Considering that Greg is primarily a populist, that he can't help from photographing his tableaux in magic hour (stupid hour as my landscape friends sometimes call it) and that he seems to have a penchant for "enchanting" narratives (yes, I know, he's reaching for the uncanny but in the end he's more like Spielberg than Kronenberg or Lynch) I don't think the comparison to the painter of light is all that ridiculous. If you choose to believe his spiel you might believe his primary influences to be Spielberg, Norman Rockwell, Kubrick (center weighted compositions), O Winston Link, Edward Hopper and Robert Adams (sharp focus all the way across the frame). Of all those he comes closest to Spielberg. He'd be lucky to approach the zeitgeist the way Rockwell did. He doesn't stand a ghost of a chance in approaching the subtlety and depth of the others. Ultimately, it's a lot easier to control your "influences" than the most apt comparisons. And all things considered, I think, for better or worse, he's the high art world's version of Kinkade.

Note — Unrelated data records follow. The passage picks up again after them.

-- ==== Sys2Proof/Machine/Microcode.lean ====
section
/-! DEFINITION. The shapes of the default table's microcode entries, one builder for each rule of files 43 to 47 that gives an
encoding and a step list. The families (Move, Alu, Stack, Jump, IoSystem) name each instruction's entry with them. -/

namespace Sys2Proof.Machine

open Sys2Proof

/-- An entry with no condition and its operand bytes low byte first; every entry of the default table is so but for the
conditional jumps (30_encoding.md R112). -/
def plainEntry (mnemonic : String) (mode : Mode) (subject : Option CompId) (steps : List Step) : Entry :=
  { mnemonic := mnemonic, mode := mode, subject := subject, cond := none, msbFirst := false, steps := steps }

/-- `MOV r,#i8` (43_data_movement.md R270). -/
def loadImm8 (name : String) (r : ByteReg) : Entry := plainEntry name .immediateByte (some (.byte r)) []

/-- `MOV r,[a16]` (R271). -/
def loadAbs8 (name : String) (r : ByteReg) : Entry := plainEntry name .indirectByte (some (.byte r)) []

/-- `MOV [a16],r` (R272). -/
def storeAbs8 (name : String) (r : ByteReg) : Entry :=
  plainEntry name .immediateWord (some (.addr .tx)) [.xaddr (.addr .tx) (.addr .memaddr), (Step.xdata (.byte r) .mem).fin]

/-- `MOV rd,rs` (R273). -/
def copy8 (name : String) (rd rs : ByteReg) : Entry :=
  plainEntry name .implied none [(Step.xdata (.byte rs) (.byte rd)).fin]

/-- `MOV w,#i16` (R274). -/
def loadImm16 (name : String) (w : AddrReg) : Entry := plainEntry name .immediateWord (some (.addr w)) []

/-- `MOV w,[a16]` (R275). -/
def loadAbs16 (name : String) (w : AddrReg) : Entry := plainEntry name .indirectWord (some (.addr w)) []

/-- `MOV wd,ws` (R276). -/
def copy16 (name : String) (wd ws : AddrReg) : Entry :=
  plainEntry name .implied none [(Step.xaddr (.addr ws) (.addr wd)).fin]

/-- `MOV [a16],w` (R278). -/
def storeAbs16 (name : String) (w : AddrReg) : Entry :=
  plainEntry name .immediateWord (some (.addr .tx))
    [.xaddr (.addr .tx) (.addr .memaddr), .xdata (.addr w) .mem OpFlags.inc, (Step.xdata (.addr w) .mem OpFlags.msb).fin]

/-- `MOV r,b[d8]` (R277). -/
def loadIdx8 (name : String) (r : ByteReg) (base : AddrReg) : Entry :=
  plainEntry name .indexedByte (some (.addr base)) [(Step.xdata .mem (.byte r)).fin]

/-- `MOV b[d8],r` (R279). -/
def storeIdx8 (name : String) (base : AddrReg) (r : ByteReg) : Entry :=
  plainEntry name .indexedByte (some (.addr base)) [(Step.xdata (.byte r) .mem).fin]

/-- `MOV w,BP[d8]` (R280). -/
def loadIdx16 (name : String) (w : AddrReg) : Entry :=
  plainEntry name .indexedWord (some (.addr .bp))
    [.xdata .mem (.addr w) OpFlags.inc, (Step.xdata .mem (.addr w) OpFlags.msb).fin]

/-- `MOV BP[d8],w` (R281). -/
def storeIdx16 (name : String) (w : AddrReg) : Entry :=
  plainEntry name .indexedWord (some (.addr .bp))
    [.xdata (.addr w) .mem OpFlags.inc, (Step.xdata (.addr w) .mem OpFlags.msb).fin]

/-- `OP x,y` with write-back (44_alu_instructions.md R300). -/
def aluReg (name : String) (op : AluOp) (x y : ByteReg) : Entry :=
  plainEntry name .implied none
    [.xdata (.byte x) (.byte .lhs), .xdata (.byte y) .alu op.code, (Step.xdata (.byte .lhs) (.byte x)).fin]

/-- `CMP x,y` (R308): no write-back. -/
def cmpReg (name : String) (x y : ByteReg) : Entry :=
  plainEntry name .implied none [.xdata (.byte x) (.byte .lhs), (Step.xdata (.byte y) .alu AluOp.cmp.code).fin]

/-- `OP r,#i8` with write-back (R309): the immediate goes through the low byte of TX. -/
def aluImm (name : String) (op : AluOp) (r : ByteReg) : Entry :=
  plainEntry name .immediateByte (some (.addr .tx))
    [.xdata (.byte r) (.byte .lhs), .xdata (.addr .tx) .alu op.code, (Step.xdata (.byte .lhs) (.byte r)).fin]

/-- `CMP r,#i8` (R317). -/
def cmpImm (name : String) (r : ByteReg) : Entry :=
  plainEntry name .immediateByte (some (.addr .tx))
    [.xdata (.byte r) (.byte .lhs), (Step.xdata (.addr .tx) .alu AluOp.cmp.code).fin]

/-- `OP r`, unary (R318): the operation acts on the byte on the bus. -/
def aluUnary (name : String) (op : AluOp) (r : ByteReg) : Entry :=
  plainEntry name .implied none [.xdata (.byte r) .alu op.code, (Step.xdata (.byte .lhs) (.byte r)).fin]

/-- `PUSH r` (45_stack.md R331). -/
def push8 (name : String) (r : ByteReg) : Entry :=
  plainEntry name .implied none [.xaddr (.addr .sp) (.addr .memaddr) OpFlags.dec, (Step.xdata (.byte r) .mem).fin]

/-- `POP r` (R332). -/
def pop8 (name : String) (r : ByteReg) : Entry :=
  plainEntry name .implied none [.xaddr (.addr .sp) (.addr .memaddr) OpFlags.inc, (Step.xdata .mem (.byte r)).fin]

/-- `PUSH w` (R334): high byte first. -/
def push16 (name : String) (w : AddrReg) : Entry :=
  plainEntry name .implied none
    [.xaddr (.addr .sp) (.addr .memaddr) OpFlags.dec, .xdata (.addr w) .mem OpFlags.msb,
     .xaddr (.addr .sp) (.addr .memaddr) OpFlags.dec, (Step.xdata (.addr w) .mem).fin]

/-- `POP w` (R335), and RET with w = PC (46_control_flow.md R359). -/
def pop16 (name : String) (w : AddrReg) : Entry :=
  plainEntry name .implied none
    [.xaddr (.addr .sp) (.addr .memaddr) OpFlags.inc, .xdata .mem (.addr w),
     .xaddr (.addr .sp) (.addr .memaddr) OpFlags.inc, (Step.xdata .mem (.addr w) OpFlags.msb).fin]

/-- `PUSHF` (45_stack.md R336): the flags byte goes through TX. -/
def pushFlags (name : String) : Entry :=
  plainEntry name .implied none
    [.xaddr .alu (.addr .tx) OpFlags.flags, .xaddr (.addr .sp) (.addr .memaddr) OpFlags.dec,
     (Step.xdata (.addr .tx) .mem).fin]

/-- `POPF` (R337). -/
def popFlags (name : String) : Entry :=
  plainEntry name .implied none
    [.xaddr (.addr .sp) (.addr .memaddr) OpFlags.inc, .xdata .mem (.addr .tx),
     (Step.xaddr (.addr .tx) .alu OpFlags.flags).fin]

/-- `JMP #t16` (46_control_flow.md R350): the operand is loaded into PC itself. -/
def jumpImm (name : String) : Entry := plainEntry name .immediateWord (some (.addr .pc)) []

/-- `Jcc #t16` (R351). -/
def jumpCond (name : String) (mask : Byte) (op : CondOp) : Entry :=
  { plainEntry name .immediateWord (some (.addr .tx)) [(Step.xaddr (.addr .tx) (.addr .pc)).fin] with
    cond := some { mask := mask, op := op } }

/-- `CALL #t16` (R358): push PC, then load it. -/
def callImm (name : String) : Entry :=
  plainEntry name .immediateWord (some (.addr .tx))
    [.xaddr (.addr .sp) (.addr .memaddr) OpFlags.dec, .xdata (.addr .pc) .mem OpFlags.msb,
     .xaddr (.addr .sp) (.addr .memaddr) OpFlags.dec, .xdata (.addr .pc) .mem,
     (Step.xaddr (.addr .tx) (.addr .pc)).fin]

/-- `NOP` (47_io_system.md R370): no step. -/
def noOperation (name : String) : Entry := plainEntry name .implied none []

/-- `IN r,#ch` (R371). -/
def inputChannel (name : String) (r : ByteReg) (channel : BitVec 4) : Entry :=
  plainEntry name .implied none [(Step.ioIn channel (.byte r)).fin]

/-- `OUT #ch,r` (R372). -/
def outputChannel (name : String) (channel : BitVec 4) (r : ByteReg) : Entry :=
  plainEntry name .implied none [(Step.ioOut (.byte r) channel).fin]

/-- `HLT` (R373). -/
def haltRun (name : String) : Entry := plainEntry name .implied none [(Step.other OpFlags.halt).fin]

end Sys2Proof.Machine
end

"At least he is doing interesting work, a lot more interesting than finding someone else's tripod holes"
Perhaps. However, your counter example evokes the ultimate shortcoming with Crewdson as a photographer (not as a art world maven) - he has no respect for Reality. "Finding someone else's tripod holes" reminds me of Mark Klett and co. work with the rephotographic project - a project that to my eye is far more conceptually interesting than anything Crewdson has done. Despite the fact that Klett lacks the hubris to describe this work as "uncanny" it strikes me as being far stranger than the tight-assed, overly aestheticized, highly derivative vision of this chooch.